The Solution I came up with,
Or the slow bulky and time consuming solution
When in doubt, go for recursion! And that's exactly what I did. After some iterations, I wrote a backtracking solution that looks like this:
class Solution {
public:
bool backtrack(string s, set<string> st, int i) {
if(i >= s.size())
return true;
for(int k = i+1; k <= s.size(); k++) {
string ss = s.substr(i, k - i);
if(st.count(ss) > 0 && backtrack(s, st, k)){
return true;
}
}
return false;
}
bool wordBreak(string s, vector<string>& wordDict) {
set<string> st(wordDict.begin(), wordDict.end());
return backtrack(s, st, 0);
}
};The gist of the solution above is if we go through the string and once we find a word, we call the function on the rest of the string.
This solution though, as many would conclude, is a very inefficient one. In fact, the overall time complexity amount to O(N^N). Since each time we have at most N choices for the indices and the overall depth of the recursive tree can be N.
The interviewer was kind enough to accept this solution. Though, for the sake of learning and upping my article word count game(haha!). We will look at two other solutions. The first builds on our backtracking one but uses memoization to make it more efficient. The second one is a dynamic programming, and surprisingly easy, solution.

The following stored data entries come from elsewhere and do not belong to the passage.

-- ==== Sys2Proof/Certificates/Slice0/Obligations.lean ====
section
/-! DEFINITION. The statements about the model. Each docstring names the rules a statement formalises or rests on. Free
values are never relied on: a statement about one holds for every value of it. -/

section

open Sys2Proof Sys2Proof.Machine

/-! ### Decoding and the step -/

/-- A step runs the operation its line is, keeps the line in the host's record of an open transaction, then lets the
module's timers run; a table row's words placed by `withFetchWord` are that line. That a program is a list of lines is the
model's choice (notes/assumptions/1.md, 6.md, 36.md). -/
def Obligations.StepRunsDecoded : Prop :=
  (∀ (s : State) (l : List Sym) (rest : List Entry) (i : Instr), s.script = .host l :: rest → decode l = .ok i →
    step s = andThen (exec i { s with script := rest }) fun t => .next (settle (track l t))) ∧
  ∀ (s : State) (nbits w : Nat) (i : Instr), decodeTableWord nbits w = some i →
    step (s.withFetchWord nbits w) = andThen (exec i s) fun t => .next (settle (track (layout nbits w) t))

/-- Words written out from 30_encoding.md R122 to R126, and the operations they are. -/
def Obligations.DecodeSamples : Prop :=
  decode [.start, .dev 0b10100001#8, .read false, .stop] = .ok (.currentRead .a0) ∧
  decode [.start, .dev 0b10100010#8, .addr 0x60#8, .start, .dev 0b10100011#8, .read false, .stop]
    = .ok (.randomRead .a2 0x60#8) ∧
  decode [.start, .dev 0b10100011#8, .read true, .read true, .read false, .stop] = .ok (.seqReadCurrent .a2 3) ∧
  decode [.start, .dev 0b10100000#8, .addr 0xFF#8, .start, .dev 0b10100001#8, .read true, .read false, .stop]
    = .ok (.seqReadRandom .a0 0xFF#8 2) ∧
  decode [.start, .dev 0b10100010#8, .addr 0x80#8, .data 0x55#8, .stop] = .ok (.byteWrite .a2 0x80#8 0x55#8) ∧
  decode [.start, .dev 0b10100010#8, .addr 0x80#8, .data 1#8, .data 2#8, .stop]
    = .ok (.seqWrite .a2 0x80#8 [1#8, 2#8]) ∧
  decode [.start, .dev 0b10100000#8, .stop] = .ok (.ackPoll .a0 ⟨.write, .stop⟩) ∧
  decode [.start, .dev 0b10100010#8, .start] = .ok (.ackPoll .a2 ⟨.write, .repeatedStart⟩) ∧
  decode [.dev 0b10100011#8] = .ok (.deviceAddressWord .a2 .read) ∧
  decode [.start, .dev 0b10100100#8, .stop] = .error (.foreignAddress 0b10100100#8)

/-- Decoding the encoding of a well-formed operation gives it back (30_encoding.md R122 to R129). -/
def Obligations.DecodeEncode : Prop := ∀ i : Instr, i.wf = true → decode (encode i) = .ok i

/-- Whatever line of symbols the decoder reads as an operation has operands in the ranges of 30_encoding.md R126 and
41_power_and_esd.md R240. -/
def Obligations.DecodedIsWellFormed : Prop := ∀ (l : List Sym) (i : Instr), decode l = .ok i → i.wf = true

/-- A frame of the bus has one spelling: a line that begins with START and is read as an operation is that operation's
encoding (30_encoding.md R126, R127). -/
def Obligations.FrameHasOneSpelling : Prop :=
  ∀ (l : List Sym) (i : Instr), decode (.start :: l) = .ok i → encode i = .start :: l

/-! ### Reset and invariants -/

/-- What 10_state.md R50 states of the machine after power-up with Tx_Disable high or open (70_reset_and_hazards.md R672):
bus idle, nothing buffered, no write cycle, latch clear, transmitter disabled and its output off, Level I, interface not
ready, memory as the map gives it. That the machine's reset is this power-up, with Tx_Disable open and RS0 and RS1 low, is
the model's choice (notes/assumptions/2.md, 15.md). -/
def Obligations.ResetState : Prop :=
  State.reset.bus.state = .idle ∧ State.reset.bus.wbuf = [] ∧ State.reset.wr.busy = false ∧
  State.reset.tx.latch = false ∧ State.reset.tx.outputOn = false ∧ State.reset.lvl.level = .one ∧
  State.reset.slot.ready = false ∧ State.reset.slot.readyDue ≤ Config.t2wStartUp ∧
  modAbsWire State.reset = .low ∧ txDisableIn State.reset = .high ∧ rs0In State.reset = .low ∧
  rs1In State.reset = .low ∧ (State.reset.cfg.passiveCable = false → State.reset.tx.state = .disabled) ∧
  ∀ k, readByte State.reset k = Memory.unlisted State.reset.cfg.init k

Backtracking with Memoization
If we look at our previous solution, we might figure out that some cases are computed over and over. Memoization will enable us to skip these useless computations.
class Solution {
public:
bool backtrack(string s, set<string> st, vector<int>& cache, int i) {
if(i >= s.size())
return true;
if(cache[i] >= 0)
return cache[i] == 1;
for(int k = i+1; k <= s.size(); k++) {
string ss = s.substr(i, k - i);
if(st.count(ss) > 0 && backtrack(s, st, cache, k)){
cache[i] = 1;
return true;
}
}
cache[i] = 0;
return false;
}
bool wordBreak(string s, vector<string>& wordDict) {
set<string> st(wordDict.begin(), wordDict.end());
vector<int> cache(s.size(), -1);
return backtrack(s, st, cache, 0);
}
};The memoization is simple. We keep an array of the size of the string and if the index we're at was previously computed, we return that value directly. However, the effect this has on the complexity is powerful. We end up with a time complexity of O(n^3). We go through the string once and for each index we go through all the following indices(N*(N+1)/2), plus we have one substring operation each time of complexity O(N).
Dynamic Programming
I didn't do a lot of dynamic programming problems, so it is not usually my go to method. But in this case, as we'll see, the solution is intuitive and easy to reason about.

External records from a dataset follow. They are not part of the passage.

-- ==== Sys2Proof/Laws/Bus.lean ====
section
/-! SUPPORT. What a word slot does, said once: the words a ready module takes in and sends (30_encoding.md R121;
43_two_wire_operations.md R365). -/

namespace Sys2Proof.Machine

/-- The module listens, no other device holds SDA, the host waits for SCL: every pulse reaches the engine. -/
structure Hears (s : State) : Prop where
  lis : listening s = true
  held : s.out.sdaHeld = false
  waits : s.host.honours = true

/-- A bus nothing disturbs: the module also takes every word. -/
structure Calm (s : State) : Prop extends Hears s where
  nack : s.cfg.mayNackBusy = false

theorem listening_iff (s : State) :
    listening s = true ↔
      s.slot.mated = .all ∧ s.slot.powered = true ∧ s.slot.ready = true ∧ s.slot.stuck = false ∧
        s.wr.busy = false := by
  simp [listening, and_assoc]

theorem toBool_ofBool (b : Bool) : (Level.ofBool b).toBool = b := by cases b <;> rfl

theorem ofBool_toBool (l : Level) : Level.ofBool l.toBool = l := by cases l <;> rfl

theorem ofBool_injective {a b : Bool} (h : Level.ofBool a = Level.ofBool b) : a = b := by
  rw [← toBool_ofBool a, h, toBool_ofBool]

theorem sdaLine_hears {s : State} (h : Hears s) (x : Level) : sdaLine x s = x.meet s.bus.sda := by
  obtain ⟨hm, -⟩ := (listening_iff s).1 h.lis
  simp [sdaLine, h.held, hm]

theorem sdaLine_calm {s : State} (h : Calm s) (x : Level) : sdaLine x s = x.meet s.bus.sda := sdaLine_hears h.toHears x

theorem nackDrawn_calm {s : State} (h : Calm s) : nackDrawn s = false := by simp [nackDrawn, h.nack]

/-- `Hears` looks at nothing a word slot changes. -/
theorem Hears.congr {s t : State} (h : Hears s) (h1 : t.slot = s.slot) (h2 : t.wr = s.wr) (h3 : t.out = s.out)
    (h5 : t.host = s.host) : Hears t :=
  ⟨by simpa [listening, h1, h2] using h.lis, by rw [h3]; exact h.held, by rw [h5]; exact h.waits⟩

/-- `Calm` looks at nothing a word slot changes. -/
theorem Calm.congr {s t : State} (h : Calm s) (h1 : t.slot = s.slot) (h2 : t.wr = s.wr) (h3 : t.out = s.out)
    (h4 : t.cfg = s.cfg) (h5 : t.host = s.host) : Calm t :=
  ⟨h.toHears.congr h1 h2 h3 h5, by rw [h4]; exact h.nack⟩

/-- A pulse that is heard reaches the engine. -/
theorem pulse_hears {s : State} (h : Hears s) (x : Level) : pulse x s = sclFall (sclRise (sdaLine x s) s) := by
  rw [pulse, if_pos h.lis, if_pos h.waits]

theorem pulse_calm {s : State} (h : Calm s) (x : Level) : pulse x s = sclFall (sclRise (sdaLine x s) s) :=
  pulse_hears h.toHears x

/-- Eight shifted bits are the byte, whatever stood in the register. -/
theorem shiftIn_eight (v w : Byte) :
    shiftIn (shiftIn (shiftIn (shiftIn (shiftIn (shiftIn (shiftIn (shiftIn v (w.getLsbD 7)) (w.getLsbD 6))
      (w.getLsbD 5)) (w.getLsbD 4)) (w.getLsbD 3)) (w.getLsbD 2)) (w.getLsbD 1)) (w.getLsbD 0) = w := by
  have one (b : Bool) (i : Nat) : (if b = true then 1#8 else 0#8).getLsbD i = (b && decide (i = 0)) := by
    cases b <;> simp
  apply BitVec.eq_of_getLsbD_eq
  intro i hi
  simp only [shiftIn, BitVec.getLsbD_or, BitVec.getLsbD_shiftLeft, one]
  have : i = 0 ∨ i = 1 ∨ i = 2 ∨ i = 3 ∨ i = 4 ∨ i = 5 ∨ i = 6 ∨ i = 7 := by omega
  rcases this with rfl | rfl | rfl | rfl | rfl | rfl | rfl | rfl <;> simp

/-- A state with another shift register and bit count. -/
def midWord (v : Byte) (k : Nat) (s : State) : State := { s with bus := { s.bus with shift := v, nbits := k } }

theorem midWord_hears {s : State} (h : Hears s) (v : Byte) (k : Nat) : Hears (midWord v k s) :=
  h.congr rfl rfl rfl rfl

theorem midWord_self (s : State) : midWord s.bus.shift s.bus.nbits s = s := rfl

/-- One bit taken in, not the last of its word. -/
theorem pulse_recv {s : State} (h : Hears s) (hp : s.bus.phase = .recv) (hd : s.bus.sda = .high) (v : Byte) {k : Nat}
    (hk : k < 7) (b : Bool) :
    pulse (Level.ofBool b) (midWord v k s) = midWord (shiftIn v b) (k + 1) s := by
  have c := midWord_hears h v k
  have e : sdaLine (Level.ofBool b) (midWord v k s) = Level.ofBool b := by
    rw [sdaLine_hears c]; show (Level.ofBool b).meet s.bus.sda = _; rw [hd]; cases b <;> rfl
  have n7 : k ≠ 7 := by omega
  have n8 : ¬ 8 ≤ k + 1 := by omega
  rw [pulse_hears c, e]
  simp [sclRise, midWord, hp, n7, nextBit, sclFall, n8, toBool_ofBool]

/-- The eighth bit: the word is taken, and the acknowledge slot begins. -/
theorem pulse_recv_last {s : State} (h : Hears s) (hp : s.bus.phase = .recv) (hd : s.bus.sda = .high) (v : Byte)
    (b : Bool) :
    pulse (Level.ofBool b) (midWord v 7 s) = sclFall (takeWord (midWord (shiftIn v b) 8 s)) := by
  have c := midWord_hears h v 7
  have e : sdaLine (Level.ofBool b) (midWord v 7 s) = Level.ofBool b := by
    rw [sdaLine_hears c]; show (Level.ofBool b).meet s.bus.sda = _; rw [hd]; cases b <;> rfl
  rw [pulse_hears c, e]
  simp [sclRise, midWord, hp, nextBit, toBool_ofBool]

theorem sendBits_step {s : State} (h : Hears s) (hp : s.bus.phase = .recv) (hd : s.bus.sda = .high) (w v : Byte)
    {k : Nat} (hk : k < 7) (n : Nat) :
    sendBits w (n + 1) (midWord v k s) = sendBits w n (midWord (shiftIn v (w.getLsbD n)) (k + 1) s) := by
  rw [sendBits, pulse_recv h hp hd v hk]

/-- Eight bits of a word taken in from the start of a slot. -/
theorem sendBits_recv {s : State} (h : Hears s) (hp : s.bus.phase = .recv) (hn : s.bus.nbits = 0)
    (hd : s.bus.sda = .high) (w : Byte) :
    sendBits w 8 s = sclFall (takeWord (midWord w 8 s)) := by
  conv_lhs => rw [← midWord_self s, hn]
  rw [sendBits_step h hp hd _ _ (by omega), sendBits_step h hp hd _ _ (by omega), sendBits_step h hp hd _ _ (by omega),
    sendBits_step h hp hd _ _ (by omega), sendBits_step h hp hd _ _ (by omega), sendBits_step h hp hd _ _ (by omega),
    sendBits_step h hp hd _ _ (by omega), sendBits, sendBits, pulse_recv_last h hp hd, shiftIn_eight]

/-- What a word slot leaves alone. -/
structure Keeps (s t : State) : Prop where
  cfg : t.cfg = s.cfg
  host : t.host = s.host
  out : t.out = s.out
  slot : t.slot = s.slot
  tx : t.tx = s.tx
  rcv : t.rcv = s.rcv
  rate : t.rate = s.rate
  lvl : t.lvl = s.lvl
  wr : t.wr = s.wr
  mem : t.mem = s.mem
  script : t.script = s.script

theorem Keeps.refl (s : State) : Keeps s s := ⟨rfl, rfl, rfl, rfl, rfl, rfl, rfl, rfl, rfl, rfl, rfl⟩

theorem Keeps.trans {s t u : State} (a : Keeps s t) (b : Keeps t u) : Keeps s u :=
  ⟨b.cfg.trans a.cfg, b.host.trans a.host, b.out.trans a.out, b.slot.trans a.slot, b.tx.trans a.tx,
    b.rcv.trans a.rcv, b.rate.trans a.rate, b.lvl.trans a.lvl, b.wr.trans a.wr, b.mem.trans a.mem,
    b.script.trans a.script⟩

theorem Hears.keeps {s t : State} (h : Hears s) (k : Keeps s t) : Hears t := h.congr k.slot k.wr k.out k.host

theorem Calm.keeps {s t : State} (h : Calm s) (k : Keeps s t) : Calm t := h.congr k.slot k.wr k.out k.cfg k.host

/-! Every engine event keeps what is not the bus. -/

theorem spend_keeps (n : Nat) (s : State) : Keeps s (spend n s) := ⟨rfl, rfl, rfl, rfl, rfl, rfl, rfl, rfl, rfl, rfl, rfl⟩

theorem raise_keeps (c : Condition) (s : State) : Keeps s (raise c s) :=
  ⟨rfl, rfl, rfl, rfl, rfl, rfl, rfl, rfl, rfl, rfl, rfl⟩

theorem putBus_keeps (s : State) (b : Bus) : Keeps s { s with bus := b } :=
  ⟨rfl, rfl, rfl, rfl, rfl, rfl, rfl, rfl, rfl, rfl, rfl⟩

theorem takeWord_keeps (s : State) : Keeps s (takeWord s) := by
  unfold takeWord
  cases s.bus.state <;>
    first
    | exact spend_keeps 1 s
    | (refine Keeps.trans ?_ (spend_keeps 1 _)
       simp only [takeDeviceWord, takeAddress, takeData]
       repeat' split
       all_goals first | exact putBus_keeps s _ | exact (putBus_keeps s _).trans (raise_keeps _ _))

theorem sendNext_keeps (s : State) : Keeps s (sendNext s) := (putBus_keeps s _).trans (spend_keeps 1 _)

theorem sclRise_keeps (x : Level) (s : State) : Keeps s (sclRise x s) := by
  unfold sclRise
  cases s.bus.phase <;> dsimp only
  · exact Keeps.refl s
  · split
    · exact (putBus_keeps s _).trans (takeWord_keeps _)
    · exact putBus_keeps s _
  · exact Keeps.refl s
  · exact putBus_keeps s _
  · exact putBus_keeps s _

theorem sclFall_keeps (s : State) : Keeps s (sclFall s) := by
  unfold sclFall
  cases s.bus.phase <;> dsimp only
  · exact Keeps.refl s
  · split
    · exact putBus_keeps s _
    · exact Keeps.refl s
  · cases s.bus.state <;> dsimp only <;>
      first
      | exact putBus_keeps s _
      | exact (putBus_keeps s _).trans (sendNext_keeps _)
  · split <;> exact putBus_keeps s _
  · split
    · exact sendNext_keeps s
    · exact putBus_keeps s _

theorem pulse_keeps (x : Level) (s : State) : Keeps s (pulse x s) := by
  unfold pulse
  dsimp only
  split
  · split
    · exact (sclRise_keeps _ s).trans (sclFall_keeps _)
    · split
      · exact spend_keeps 1 s
      · exact (spend_keeps 1 s).trans ((sclRise_keeps _ _).trans (sclFall_keeps _))
  · exact Keeps.refl s

/-- What bus time changes: the clock, and the record of the stretch. -/
theorem busTime_eq (m n : Nat) (s : State) : ∃ t h a x, busTime m n s =
    { s with
      clk := { now := t, drawn := s.clk.drawn + 1 }
      bus := { s.bus with hold := h, heldAt := a, stretching := x } } ∧
    s.clk.now + n * s.host.sclPeriod ≤ t ∧ (s.bus.stretching = false → x = false) := by
  refine ⟨_, _, _, _, rfl, ?_, ?_⟩
  · dsimp only [stretchFor, releaseScl, advance, holdScl]; omega
  · intro h; dsimp only [stretchFor, releaseScl, advance, holdScl]; rw [h, Bool.or_false, Bool.not_and_self]

/-- What the time of a word slot leaves of the engine. -/
structure SameEngine (s u : State) : Prop where
  state : u.bus.state = s.bus.state
  phase : u.bus.phase = s.bus.phase
  sel : u.bus.sel = s.bus.sel
  nbits : u.bus.nbits = s.bus.nbits
  sda : u.bus.sda = s.bus.sda
  wbuf : u.bus.wbuf = s.bus.wbuf
  ctr : ∀ q, ctrOf u.bus q = ctrOf s.bus q

theorem wordTime_engine (w : Byte) (s : State) : SameEngine s (wordTime w s) :=
  ⟨rfl, rfl, rfl, rfl, rfl, rfl, fun q => by cases q <;> rfl⟩

theorem busTime_keeps (m n : Nat) (s : State) : Keeps s (busTime m n s) :=
  ⟨rfl, rfl, rfl, rfl, rfl, rfl, rfl, rfl, rfl, rfl, rfl⟩

theorem clockTime_keeps (n : Nat) (s : State) : Keeps s (clockTime n s) := busTime_keeps _ n s

theorem pulseTime_keeps (s : State) : Keeps s (pulseTime s) := busTime_keeps _ 1 s

theorem wordTime_keeps (w : Byte) (s : State) : Keeps s (wordTime w s) := busTime_keeps _ 9 s

theorem sendBits_keeps (w : Byte) (n : Nat) (s : State) : Keeps s (sendBits w n s) := by
  induction n generalizing s with
  | zero => exact Keeps.refl s
  | succ n ih => exact (pulse_keeps _ s).trans (ih _)

theorem hearAck_keeps (s : State) : Keeps s (hearAck s) := by
  have k := pulse_keeps .high s
  unfold hearAck
  generalize pulse .high s = t at k ⊢
  generalize decide (sdaLine .high s = .low) = a
  refine k.trans ?_
  cases a
  · exact (show Keeps t _ from ⟨rfl, rfl, rfl, rfl, rfl, rfl, rfl, rfl, rfl, rfl, rfl⟩)
  · exact (show Keeps t _ from ⟨rfl, rfl, rfl, rfl, rfl, rfl, rfl, rfl, rfl, rfl, rfl⟩)

/-- A word the host sends keeps everything that is not the bus. -/
theorem sendWord_keeps (w : Byte) (s : State) : Keeps s (sendWord w s) := by
  rw [sendWord]
  exact ((wordTime_keeps w s).trans (sendBits_keeps w 8 _)).trans (hearAck_keeps _)

theorem readBits_keeps (n : Nat) (v : Byte) (s : State) : Keeps s (readBits n v s).2 := by
  induction n generalizing v s with
  | zero => exact Keeps.refl s
  | succ n ih => exact (pulse_keeps _ s).trans (ih _ _)

/-- A word the host takes in keeps everything that is not the bus. -/
theorem readWord_keeps (ack : Bool) (s : State) : Keeps s (readWord ack s) := by
  have k := (clockTime_keeps 9 s).trans (readBits_keeps 8 0 _)
  rw [readWord]
  generalize readBits 8 0 (clockTime 9 s) = r at k ⊢
  have q := pulse_keeps (if ack then .low else .high) r.2
  dsimp only
  generalize pulse (if ack then .low else .high) r.2 = t at q ⊢
  exact (k.trans q).trans ⟨rfl, rfl, rfl, rfl, rfl, rfl, rfl, rfl, rfl, rfl, rfl⟩

/-! ### Words the module takes -/

/-- The acknowledge bit noted by the host. -/
def noteAck (s : State) : State :=
  { s with
    seen := { s.seen with acks := s.seen.acks ++ [true] }
    bus := { s.bus with freeAt := some s.clk.now, deafTill := none } }

theorem hearAck_low {s : State} (h : Hears s) (hp : s.bus.phase = .ackOut) (hd : s.bus.sda = .low) :
    hearAck s = noteAck (sclFall s) := by
  have e : sdaLine .high s = .low := by rw [sdaLine_hears h, hd]; rfl
  have p : pulse .high s = sclFall s := by rw [pulse_hears h, e]; simp [sclRise, hp]
  simp only [hearAck, e, p, noteAck, decide_true, if_true]

/-- A word the module acknowledges, from the start of a slot. -/
theorem sendWord_taken {s : State} (h : Hears s) (hp : s.bus.phase = .recv) (hn : s.bus.nbits = 0)
    (hd : s.bus.sda = .high) (w : Byte)
    (ha : (takeWord (midWord w 8 (wordTime w s))).bus.willAck = true)
    (hr : (takeWord (midWord w 8 (wordTime w s))).bus.phase = .recv)
    (hb : (takeWord (midWord w 8 (wordTime w s))).bus.nbits = 8) :
    sendWord w s =
      noteAck (sclFall (sclFall (takeWord (midWord w 8 (wordTime w s))))) := by
  have c : Hears (wordTime w s) := h.keeps (wordTime_keeps w s)
  have k : Hears (takeWord (midWord w 8 (wordTime w s))) := (midWord_hears c w 8).keeps (takeWord_keeps _)
  rw [sendWord, sendBits_recv c hp hn hd]
  have f : sclFall (takeWord (midWord w 8 (wordTime w s))) =
      { takeWord (midWord w 8 (wordTime w s)) with
        bus := { (takeWord (midWord w 8 (wordTime w s))).bus with phase := .ackOut, sda := .low } } := by
    simp [sclFall, hr, hb, ha]
  exact hearAck_low (k.keeps (sclFall_keeps _)) (by rw [f]) (by rw [f])

theorem decodeDev_devWord (sp : Space) (r : Dir) : decodeDev (devWord sp r) = .ok (sp, r) := by
  cases sp <;> cases r <;> rfl

/-- What follows an acknowledged device address word for a write. -/
theorem sendWord_devW {s : State} (h : Hears s) (sp : Space)
    (n : nackDrawn (midWord (devWord sp .write) 8 (wordTime (devWord sp .write) s)) = false) (hs : s.bus.state = .gotStart) (hp : s.bus.phase = .recv)
    (hn : s.bus.nbits = 0) (hd : s.bus.sda = .high) :
    sendWord (devWord sp .write) s =
      noteAck (spend 1
        { wordTime (devWord sp .write) s with bus := { (wordTime (devWord sp .write) s).bus with
            sel := sp, state := .expectAddr, willAck := true, shift := devWord sp .write, nbits := 0, sda := .high
            phase := .recv } }) := by
  have T := sendWord_taken h hp hn hd (devWord sp .write)
  have q := wordTime_engine (devWord sp .write) s
  generalize wordTime (devWord sp .write) s = u at T n q ⊢
  have e : takeWord (midWord (devWord sp .write) 8 (u)) =
      spend 1 { u with bus := { u.bus with
        sel := sp, state := .expectAddr, willAck := true, shift := devWord sp .write, nbits := 8 } } := by
    have st : (midWord (devWord sp .write) 8 (u)).bus.state = .gotStart := q.state.trans hs
    have sh : (midWord (devWord sp .write) 8 (u)).bus.shift = devWord sp .write := rfl
    rw [takeWord, st]; dsimp only
    rw [takeDeviceWord, sh, decodeDev_devWord]; dsimp only
    rw [n]; rfl
  rw [T (by rw [e]; rfl) (by rw [e]; exact q.phase.trans hp) (by rw [e]; rfl), e]
  have p9 : u.bus.phase = .recv := q.phase.trans hp
  simp [sclFall, spend, p9]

Like the previous solution, we go through the string once till we find a word(or a previously marked breakable string. But this time we won't do a recursive call, and we would rather keep all our values in one array.
class Solution {
public:
bool wordBreak(string s, vector<string>& wordDict) {
set<string> st(wordDict.begin(), wordDict.end());
vector<int> dp(s.size() + 1, 0);
dp[0] = 1;
for(int i = 1; i <= s.size(); i++) {
for(int j = 0; j < i; j++) {
string sub = s.substr(j, i-j);
if(dp[j] && st.count(sub) > 0) {
dp[i] = 1;
break;
}
}
}
return dp[s.size()] == 1;
}
};